In a region without enough on-the-ground agricultural advisers, the farmers use mobile phones to receive fast advice on what to do when termites invade a field, for example, said Foote, whose nonprofit invests in such innovations.
“Agronomists can go out on a motorcycle [to visit] if needed, but 80 percent of the issues can be addressed right there,” Foote said.
Technology is also making it easier for African nations to judge what size harvest their farmers are likely to bring in, without the need for slow and costly field visits, Alliance for a Green Revolution in Africa (AGRA) president Agnes Kalibata said.
Countries such as Rwanda used to send out analysts each season to look at 30 percent of the country’s farms — each with an average size of one-third of a hectare — to plan ahead and try to ensure an adequate food supply, said Kalibata, a former Rwandan minister of agriculture and animal resources .
Now, AGRA has partnered with Atlas AI, a Silicon Valley artificial intelligence firm, to create satellite-based “predictive analytics” for harvests in 11 African countries, including Rwanda, saving time and effort, she said.

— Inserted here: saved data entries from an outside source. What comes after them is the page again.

/-! ### The tick -/

/-- Settles O11: `Fx15` and `Fx18` complete and write their timer; of the others, by R21, no outcome writes a timer. -/
theorem timersTickOncePerCompletedCycle : Obligations.TimersTickOncePerCompletedCycle := by
  unfold Obligations.TimersTickOncePerCompletedCycle
  intro s t i hrun hf hstep
  obtain ⟨u, hu, rfl⟩ := exec_of_step hrun hf hstep
  have hdt : i.writesElement .dt = false → u.dt = s.dt := (writesWithin_of_exec hu).columns .dt
  have hst : i.writesElement .st = false → u.st = s.st := (writesWithin_of_exec hu).columns .st
  rw [State.endCycle_status]
  constructor
  · intro hu_run
    rw [u.endCycle_of_running hu_run, State.tick_dt, State.tick_st, tickDown_toNat, tickDown_toNat]
    cases i with
    | ldDtVx x | ldStVx x => cases hu; exact ⟨rfl, rfl, nofun⟩
    | ldVxDt x =>
      cases hu
      refine ⟨rfl, rfl, fun y hy => ?_⟩
      cases hy
      simp
    | _ => exact ⟨by rw [hdt rfl], by rw [hst rfl], nofun⟩
  · intro f hu_halted
    rw [u.endCycle_of_halted hu_halted]
    cases i with
    | ldDtVx x | ldStVx x =>
      cases hu
      cases hrun.symm.trans hu_halted
    | _ => exact ⟨hdt rfl, hst rfl⟩

/-! ### Runs in which only the timers change -/

/-- A cycle whose instruction completes is the instruction and the tick. -/
theorem step_of_exec {s u : State} {i : Instr} (hrun : s.status = .running) (hf : s.fetches i)
    (hu : exec i s.advance = .next u) (hu_run : u.status = .running) : step s = .next u.tick := by
  rw [step_of_fetches s i hrun hf, hu, finishCycle, u.endCycle_of_running hu_run]

/-- A run begins with a step. -/
theorem core_run_succ {s u : State} (h : step s = .next u) (k : Nat) :
    Host.Core.run Sys2Proof.core (k + 1) s = Host.Core.run Sys2Proof.core k u := by
  have hcore : Sys2Proof.core.step s = .next u := h
  simp only [Host.Core.run, hcore]

/-- In a state of `P` a cycle is the tick alone, and the tick keeps `P`. -/
def TicksOnly (P : State → Prop) : Prop := ∀ s, P s → step s = .next s.tick ∧ P s.tick

/-- Any number of cycles from a state of such a `P`, by induction: one floored decrement of each timer a cycle. -/
theorem TicksOnly.run {P : State → Prop} (hP : TicksOnly P) (k : Nat) (s : State) (hs : P s) :
    ∃ t : State, Host.Core.run Sys2Proof.core k s = .next t ∧ t = { s with dt := t.dt, st := t.st } ∧ P t ∧
      t.dt.toNat = s.dt.toNat - k ∧ t.st.toNat = s.st.toNat - k := by
  induction k generalizing s with
  | zero => exact ⟨s, rfl, rfl, hs, rfl, rfl⟩
  | succ k ih =>
    obtain ⟨hstep, htick⟩ := hP s hs
    obtain ⟨t, hrun, heq, ht, hdt, hst⟩ := ih s.tick htick
    rw [State.tick_dt, tickDown_toNat] at hdt
    rw [State.tick_st, tickDown_toNat] at hst
    exact ⟨t, (core_run_succ hstep k).trans hrun, heq, ht, by omega, by omega⟩

/-- The jump of a parked block goes back to the `PC` it was fetched from (R59). -/
theorem parked_ticksOnly : TicksOnly State.parked := by
  rintro s ⟨hrun, nnn, hf, hnnn⟩
  refine ⟨?_, hrun, nnn, hf, hnnn⟩
  have hpc : zextNnn nnn = s.pc := BitVec.eq_of_toNat_eq ((zextNnn_toNat nnn).trans hnnn)
  have hjp : exec (.jp nnn) s.advance = .next s := congrArg (fun a => Host.Outcome.next (s.setPc a)) hpc
  exact step_of_exec hrun hf hjp hrun
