-- ==== Sys2Proof/Machine/Ops.lean ====
section
/-! DEFINITION. Machine/Ops.lean: the operations that every meaning is built from: taking a request, answering it,
taking an error, the two checks, and the requester's reads of the response record. -/

namespace Sys2Proof.Machine

/-- The outcome of a step of this machine. -/
abbrev Answer := Host.Outcome State Fault Refusal

/-- The requester presents a request (60_exceptions.md R126: any 38-bit word at any time). -/
def State.present (s : State) (w : RequestWord) : State :=
  { s with pending := s.pending ++ [w] }

/-- The next request in the order presented, and the state once it is taken (10_state.md R22). -/
def State.nextRequest (s : State) : Option (RequestWord × State) :=
  match s.pending with
  | [] => none
  | w :: rest => some (w, { s with pending := rest })

/-- While no request is presented the block does nothing, and between requests the response record holds no value
(10_state.md R29). DESIGN CHOICE, log 2. -/
def idle (s : State) : Answer := .next { s with response := none }

/-- Power-up, reset or re-attach (70_reset_and_hazards.md R130, R132). The requests presented are the requester's and
stay (log 9). -/
def State.reinitialise (s : State) : State := { s with response := none }

/-- The one effect of answering a request: the response record holds the answer (30_encoding.md R67, R76). -/
def State.answer (s : State) (r : Response) : State := { s with response := some r }

/-- `respond Int(v)` (00_scope.md R13). -/
def respondInt (v : Word) (s : State) : Answer := .next (s.answer (.ok (.int v)))

/-- `respond Frac(n, d)` (00_scope.md R13). -/
def respondFrac (n d : Word) (s : State) : Answer := .next (s.answer (.ok (.frac n d)))

/-- `raise e`: taking an error (00_scope.md R13, 60_exceptions.md R110, R117). Nothing is saved, no mode changes and no
control is transferred; the whole effect is the error response. There is no return from it (R118). -/
def raiseError (e : DecodeError) (s : State) : Answer := .next (s.answer (.error e))

/-- The descriptor gate, checked before anything an operation checks (41_conversion.md R96, 30_encoding.md R76). -/
def gated (kind : ChannelKind) (info : InfoType) (op : State → Answer) (s : State) : Answer :=
  if legal kind info then op s else raiseError .unsupportedInfoType s

/-- The frame-size check of the RAW operations (40_decode_raw.md R80). -/
def sizeChecked (kind : ChannelKind) (len : Nat) (op : State → Answer) (s : State) : Answer :=
  if len = (rom kind).len then op s else raiseError .sizeMismatch s

/-- The requester reads the response record; reading it while it holds no value is a fault of the model
(10_state.md R29). -/
def State.readResponse (s : State) : Host.Outcome Response Fault Refusal :=
  match s.response with
  | some r => .next r
  | none => .fault .noResponse

end Sys2Proof.Machine
end

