-- ==== Sys2Proof/Machine/Dispatch.lean ====
section
/-! DEFINITION. Machine/Dispatch.lean: one arm per operation of 30_encoding.md R65. -/

namespace Sys2Proof.Machine

def exec (i : Instr) (s : State) : Host.Outcome State Fault Refusal :=
  match i with
  | .rawH len frame => Sys2Proof.Machine.execRawH len frame s
  | .rawT len frame => Sys2Proof.Machine.execRawT len frame s
  | .scaleH len frame => Sys2Proof.Machine.execScaleH len frame s
  | .scaleT len frame => Sys2Proof.Machine.execScaleT len frame s
  | .offsetH len frame => Sys2Proof.Machine.execOffsetH len frame s
  | .offsetT len frame => Sys2Proof.Machine.execOffsetT len frame s
  | .rsvdH len frame => Sys2Proof.Machine.execRsvdH len frame s
  | .rsvdT len frame => Sys2Proof.Machine.execRsvdT len frame s

end Sys2Proof.Machine
end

As climate change makes harvests more unpredictable, “we need to give countries a sense of what is going to happen, how to plan,” she added.
AGRA has also worked with African countries to end the popular but volatile system of providing free internationally sourced seed to farmers, and instead support the development of private local seed distribution systems, Kalibata said.
Poorer countries are often under pressure from agribusiness to use land more efficiently by consolidating it into larger, highly mechanized farms, said Debra Dunn, who helped launch a sustainable food systems program at Stanford University called FEED Collaborative.
“The environmental and human health costs of that approach have been enormous, and a lot of farmers have been taken out of farming work,” she said.
In African countries and in India — where there are not enough alternative jobs for displaced farmers — “the wholesale adoption of these approaches would be disastrous” for some of the world’s most vulnerable people, Dunn said.
Making small-scale farming more productive and boosting farmers’ incomes, even in the face of climate change, is a better option, the experts told a panel discussion.
“I keep telling big business: You don’t need land, you need produce. Buy from small producers,” Kalibata said.
Some places like Ethiopia — infamous for famine sparked by drought and poor governance in the 1980s — are already showing what is possible.
In the past few years, Ethiopia has faced drought as severe as in the 1980s, causing food shortages, but no widespread starvation, thanks to mapping of the country’s soils and careful use of fertilizers to dramatically increase harvests, Kalibata said.
Foote said that in the places his organization works, climate change had become “an existential crisis” with farmers “absolutely on the front line.”
It is crucial to “ensure farmers, and especially the most vulnerable, have access to the information and skills and capital they need to adjust,” he added.